By May 2020, my schedules start reflecting the effects of COVID – no more visitors, not much teaching, just meetings and Disaster Preparedness contingency planning for the pandemic day after day. I rummage through sheets of PPE guidelines, COVID treatment protocols, and community education pamphlets. It’s bittersweet with reminders of policies which never had a final version because national best practice and local colleague concerns changed so rapidly. I sift through fliers about community interventions that started with so much promise and expired for reasons that still make my heart ache. Some papers I stuff into my plastic organizer for later use – printouts from presentations about “What is Preventive Medicine” and patient diet education sheets. Others are hard to let go of even as I acknowledge it is time: the sheet of plans for hospital employee wellness, a resident’s goals for work-life balance, a list of priority projects to start next as soon as someone showed interest in championing them. It’s cathartic, perhaps, an unloading of burdens I couldn’t carry. But there’s a disappointing emptiness as well, and end of plans and hope that I can bring improvements at this hospital.

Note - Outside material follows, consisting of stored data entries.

-- ==== Sys2Proof/Decode.lean ====
section
/-! DEFINITION. Reading and writing the bus formats (spec/30_encoding.md R80 to R94). The same byte means different rows
in different positions on the bus (a polled 0x00 is a status byte, a busy poll's 0x00 is BUSY), so the decoder is told the
position (`Slot`) and the parameters that name the tokens and the accepted data response (R7, R8); `decodeTableWord` is
its context-free form for the default parameters, the most specific row first (log 6). Host operations,
micro-operations, pseudo-operations and functions are calls and have no encoding (R91). -/

namespace Sys2Proof

/-! ### The frame (R80, R81) -/

/-- R81 `build`: 0b01 ++ index, the argument big-endian, crc ++ 0b1. -/
def build (index : Index) (argument : Arg) (crc : Crc7) : Frame :=
  0b01#2 ++ index ++ argument ++ crc ++ 1#1

/-- R9: `FRAME[k]` for k in 0..5, `FRAME[0]` = bits 47:40. -/
def frameByte (f : Frame) (k : Nat) : Byte := f.extractLsb' (40 - 8 * k) 8

/-- R53: the frame's bytes in the order they cross the bus. -/
def frameBytes (f : Frame) : List Byte :=
  [frameByte f 0, frameByte f 1, frameByte f 2, frameByte f 3, frameByte f 4, frameByte f 5]

/-- R80: bits 45:40. -/
def frameIndex (f : Frame) : Index := f.extractLsb' 40 6
/-- R80: bits 39:8. -/
def frameArgument (f : Frame) : Arg := f.extractLsb' 8 32
/-- R80: bits 7:1. -/
def frameCrc (f : Frame) : Crc7 := f.extractLsb' 1 7

/-- R94: the fixed bits every frame `build` yields has: bits 47:46 = 01 and bit 0 = 1. -/
def frameFixedOk (f : Frame) : Bool := f.extractLsb' 46 2 == 0b01#2 && f.extractLsb' 0 1 == 1#1

/-! ### The decoder -/

/-- Why bytes are no row of the table. -/
inductive DecodeError where
  /-- not the number of bytes the format has -/
  | wrongLength
  /-- R94: a frame whose bit 47, 46 or 0 `build` cannot produce -/
  | fixedBits
  /-- R85: not one of the three tokens -/
  | notToken
  /-- R82, R83: bit 7 set where a status byte must stand -/
  | notStatusByte
  /-- R88: the low five bits differ from the accepted pattern -/
  | rejectedDataResponse
  /-- R89: a non-zero byte is no busy byte -/
  | notBusy
  /-- R90: not 0xFF -/
  | notFiller
  /-- R86: no data-start token among the bytes -/
  | noDataStart
  /-- R87: the checksum positions of a written block are not FILL FILL -/
  | checksumNotFiller
  deriving DecidableEq, Repr

/-- A position on the bus at which a format is read. -/
inductive Slot where
  | commandFrame
  | statusPoll
  | statusTail
  | token
  | dataResponse
  | busyPoll
  | filler
  | blockIn (payloadLen : Nat)
  | blockOut
  deriving DecidableEq, Repr

/-- R93: the twelve indices select by `FRAME[0]`; R94: any other index is the generic frame. -/
def decodeFrame (f : Frame) : Except DecodeError Instr :=
  let i := frameIndex f
  let a := frameArgument f
  let c := frameCrc f
  if !frameFixedOk f then .error .fixedBits
  else if i = 0 then .ok (.cmd0 a c)
  else if i = 8 then .ok (.cmd8 a c)
  else if i = 9 then .ok (.cmd9 a c)
  else if i = 12 then .ok (.cmd12 a c)
  else if i = 16 then .ok (.cmd16 a c)
  else if i = 17 then .ok (.cmd17 a c)
  else if i = 18 then .ok (.cmd18 a c)
  else if i = 24 then .ok (.cmd24 a c)
  else if i = 25 then .ok (.cmd25 a c)
  else if i = 41 then .ok (.acmd41 a c)
  else if i = 55 then .ok (.cmd55 a c)
  else if i = 58 then .ok (.cmd58 a c)
  else .ok (.cfAny i a c)

/-- R82, R124: a polled byte: bit 7 clear is a status byte, bit 7 set is skipped. -/
def decodePolled (b : Byte) : Instr :=
  if b.extractLsb' 7 1 = 0#1 then .r1 (b.extractLsb' 0 7) else .notStatus (b.extractLsb' 0 7)

/-- R85: the three tokens. -/
def decodeToken (p : Params) (b : Byte) : Except DecodeError Instr :=
  if b = p.tokenDataStart then .ok .tokenDataStart
  else if b = p.tokenMultiWrite then .ok .tokenMultiWrite
  else if b = p.tokenStopTran then .ok .tokenStopTran
  else .error .notToken

/-- R88: the low five bits, bits 7:5 ignored. -/
def decodeDresp (p : Params) (b : Byte) : Except DecodeError Instr :=
  if b.extractLsb' 0 5 = p.drespAccept then .ok (.drespAccepted (b.extractLsb' 5 3)) else .error .rejectedDataResponse

/-- R89: 0x00 is still busy. -/
def decodeBusy (b : Byte) : Except DecodeError Instr := if b = 0 then .ok .busy else .error .notBusy

/-- R90: the filler byte. -/
def decodeFiller (b : Byte) : Except DecodeError Instr := if b = Config.fill then .ok .fill else .error .notFiller

/-- R86: what follows the data-start token: n payload bytes and two checksum bytes, no more and no fewer. -/
def decodeBlockBody (n : Nat) (skipped rest : List Byte) : Except DecodeError Instr :=
  match rest.drop n with
  | [c0, c1] => .ok (.dblkR skipped (rest.take n) c0 c1)
  | _ => .error .wrongLength

/-- R86: bytes that are not the data-start token are skipped (`seen`, newest first), then the block's body. -/
def decodeBlockIn (p : Params) (n : Nat) : List Byte → List Byte → Except DecodeError Instr
  | [], _ => .error .noDataStart
  | b :: rest, seen =>
    if b = p.tokenDataStart then decodeBlockBody n seen.reverse rest else decodeBlockIn p n rest (b :: seen)

/-- R87: the payload and the two checksum fillers of a written block. -/
def decodeBlockOutBody (t : DataToken) (rest : List Byte) : Except DecodeError Instr :=
  match rest.drop Config.blockSize with
  | [c0, c1] =>
    if c0 = Config.fill ∧ c1 = Config.fill then .ok (.dblkW t (rest.take Config.blockSize)) else .error .checksumNotFiller
  | _ => .error .wrongLength

/-- R87: token, payload, FILL FILL. -/
def decodeBlockOut (p : Params) : List Byte → Except DecodeError Instr
  | [] => .error .wrongLength
  | b :: rest =>
    if b = p.tokenDataStart then decodeBlockOutBody .dataStart rest
    else if b = p.tokenMultiWrite then decodeBlockOutBody .multiWrite rest
    else .error .notToken

/-- One byte at a position that holds one byte. -/
def decodeOne (f : Byte → Except DecodeError Instr) : List Byte → Except DecodeError Instr
  | [b] => f b
  | _ => .error .wrongLength

/-- Six bytes, the first on the bus in bits 47:40 (R80). -/
def decodeFrameBytes : List Byte → Except DecodeError Instr
  | [b0, b1, b2, b3, b4, b5] => decodeFrame (b0 ++ b1 ++ b2 ++ b3 ++ b4 ++ b5)
  | _ => .error .wrongLength

/-- R83: a status byte and four more bytes. -/
def decodeStatusTail : List Byte → Except DecodeError Instr
  | [b0, b1, b2, b3, b4] =>
    if b0.extractLsb' 7 1 = 0#1 then .ok (.r1Tail (b0.extractLsb' 0 7) (b1 ++ b2 ++ b3 ++ b4)) else .error .notStatusByte
  | _ => .error .wrongLength

/-- Decode, total on any bytes at any position. -/
def decodeAt (p : Params) (sl : Slot) (bs : List Byte) : Except DecodeError Instr :=
  match sl with
  | .commandFrame => decodeFrameBytes bs
  | .statusPoll => decodeOne (fun b => .ok (decodePolled b)) bs
  | .statusTail => decodeStatusTail bs
  | .token => decodeOne (decodeToken p) bs
  | .dataResponse => decodeOne (decodeDresp p) bs
  | .busyPoll => decodeOne decodeBusy bs
  | .filler => decodeOne decodeFiller bs
  | .blockIn n => decodeBlockIn p n bs []
  | .blockOut => decodeBlockOut p bs

/-! ### The encoder, from the same tables -/

/-- R80: a frame with the given index, as bytes. -/
def encodeFrame (i : Index) (a : Arg) (c : Crc7) : Option (List Byte) := some (frameBytes (build i a c))

/-- R190: the byte of a data token. -/
def tokenByte (p : Params) : DataToken → Byte
  | .dataStart => p.tokenDataStart
  | .multiWrite => p.tokenMultiWrite

/-- The four bytes of a response tail, first on the bus first. -/
def tailBytes (x : BitVec 32) : List Byte :=
  [x.extractLsb' 24 8, x.extractLsb' 16 8, x.extractLsb' 8 8, x.extractLsb' 0 8]

/-- R82: a status byte, 0 then its flags. -/
def statusByte (s : BitVec 7) : Byte := 0#1 ++ s

/-- R124: a polled byte that is no status byte. -/
def notStatusByte (x : BitVec 7) : Byte := 1#1 ++ x

/-- R88: a data-response byte with the pattern p. -/
def drespByte (ignored : BitVec 3) (p : BitVec 5) : Byte := ignored ++ p

/-- R86's bytes in bus order. -/
def blockInBytes (p : Params) (skipped payload : List Byte) (sum0 sum1 : Byte) : List Byte :=
  skipped ++ p.tokenDataStart :: (payload ++ [sum0, sum1])

/-- The bytes of an instruction that crosses the bus; none for the call interface (R91). -/
def encode (p : Params) : Instr → Option (List Byte)
  | .cmd0 a c => encodeFrame 0 a c
  | .cmd8 a c => encodeFrame 8 a c
  | .cmd9 a c => encodeFrame 9 a c
  | .cmd12 a c => encodeFrame 12 a c
  | .cmd16 a c => encodeFrame 16 a c
  | .cmd17 a c => encodeFrame 17 a c
  | .cmd18 a c => encodeFrame 18 a c
  | .cmd24 a c => encodeFrame 24 a c
  | .cmd25 a c => encodeFrame 25 a c
  | .acmd41 a c => encodeFrame 41 a c
  | .cmd55 a c => encodeFrame 55 a c
  | .cmd58 a c => encodeFrame 58 a c
  | .cfAny i a c => encodeFrame i a c
  | .tokenDataStart => some [p.tokenDataStart]
  | .tokenMultiWrite => some [p.tokenMultiWrite]
  | .tokenStopTran => some [p.tokenStopTran]
  | .r1 f => some [statusByte f]
  | .r1Tail f x => some (statusByte f :: tailBytes x)
  | .notStatus x => some [notStatusByte x]
  | .drespAccepted x => some [drespByte x p.drespAccept]
  | .busy => some [0]
  | .fill => some [Config.fill]
  | .dblkR skipped payload c0 c1 => some (blockInBytes p skipped payload c0 c1)
  | .dblkW t payload => some (tokenByte p t :: (payload ++ [Config.fill, Config.fill]))
  | .sendCommand _ _ _ | .awaitResponse _ _ _ | .readBlocks _ _ | .writeBlocks _ _ | .blockCount | .blockSize
  | .control _ | .release | .clockIdle _ | .checkBuffer _ | .waitToken | .recvBlock _ _ | .readSingle _ | .readMulti _
  | .readCsd | .sendBlock _ _ | .checkDresp | .busyWait | .sendStop | .writeSingle _ | .writeMulti _
  | .cmd _ _ _ _ _ | .acmd _ _ _ _ _ | .build _ _ _ | .crc7Gen _ _ _ _ _ | .classify _ => none

/-- The position at which an instruction's bytes stand; none for the call interface. -/
def Instr.slot : Instr → Option Slot
  | .cmd0 _ _ | .cmd8 _ _ | .cmd9 _ _ | .cmd12 _ _ | .cmd16 _ _ | .cmd17 _ _ | .cmd18 _ _ | .cmd24 _ _ | .cmd25 _ _
  | .acmd41 _ _ | .cmd55 _ _ | .cmd58 _ _ | .cfAny _ _ _ => some .commandFrame
  | .tokenDataStart | .tokenMultiWrite | .tokenStopTran => some .token
  | .r1 _ | .notStatus _ => some .statusPoll
  | .r1Tail _ _ => some .statusTail
  | .drespAccepted _ => some .dataResponse
  | .busy => some .busyPoll
  | .fill => some .filler
  | .dblkR _ payload _ _ => some (.blockIn payload.length)
  | .dblkW _ _ => some .blockOut
  | .sendCommand _ _ _ | .awaitResponse _ _ _ | .readBlocks _ _ | .writeBlocks _ _ | .blockCount | .blockSize
  | .control _ | .release | .clockIdle _ | .checkBuffer _ | .waitToken | .recvBlock _ _ | .readSingle _ | .readMulti _
  | .readCsd | .sendBlock _ _ | .checkDresp | .busyWait | .sendStop | .writeSingle _ | .writeMulti _
  | .cmd _ _ _ _ _ | .acmd _ _ _ _ _ | .build _ _ _ | .crc7Gen _ _ _ _ _ | .classify _ => none

/-! ### Words as spec/opcode_table.json numbers them -/

/-- The k bytes of a table word, first on the bus (the most significant) first. -/
def tableBytes : Nat → Nat → List Byte
  | 0, _ => []
  | k + 1, w => BitVec.ofNat 8 (w / 2 ^ (8 * k)) :: tableBytes k w

/-- The first position, of those given, at which the bytes are a row. -/
def decodeFirst (p : Params) (bs : List Byte) : List Slot → Option Instr
  | [] => none
  | sl :: rest =>
    match decodeAt p sl bs with
    | .ok i => some i
    | .error _ => decodeFirst p bs rest

/-- The row a table word stands for when nothing says where on the bus it stands: frames and status-with-tail by their
length, single bytes by the most specific row (log 6). -/
def decodeWord (p : Params) (nbits w : Nat) : Option Instr :=
  if nbits = 48 then (if w < 2 ^ 48 then decodeFirst p (tableBytes 6 w) [.commandFrame] else none)
  else if nbits = 40 then (if w < 2 ^ 40 then decodeFirst p (tableBytes 5 w) [.statusTail] else none)
  else if nbits = 8 then
    (if w < 2 ^ 8 then decodeFirst p (tableBytes 1 w) [.token, .filler, .busyPoll, .dataResponse, .statusPoll] else none)
  else none

/-- The same under the parameters of the reset instance, whose tokens and data response are the table's own (R85, R88, log 4). -/
def decodeTableWord (nbits w : Nat) : Option Instr := decodeWord Params.initial nbits w

end Sys2Proof
end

And then that’s the end of the papers, the end of the 2-dimensional summaries of my time at Nkhoma. The recycled sheets will be turned into briquettes and bring a warm fire to someone when the nights get colder. But how will my life be repurposed? What will our ministry look like outside the walls of a Mission Hospital? Can we really make a difference in community health and working with pastors? My time at Nkhoma has really ended; I’ve said my goodbyes and we move back to Lilongwe in days. There are no schedules printed for any of 2021. I don’t even know what comes next week, much less next month. I don’t think I’ve ever stepped out in faith like this before, leaving space in my schedule even though I didn’t have a set program to pick up next. I’m not even sure I have a safety net in place in terms of employment permits, clinical work, or full-time ministry. There are so many promising opportunities, but lots of waiting to see what is really possible. I wonder what I will be sifting through and reflecting on a month and a year from now. Things will present themselves soon. But for now, it’s time to stand up, shake off the dust, and start moving.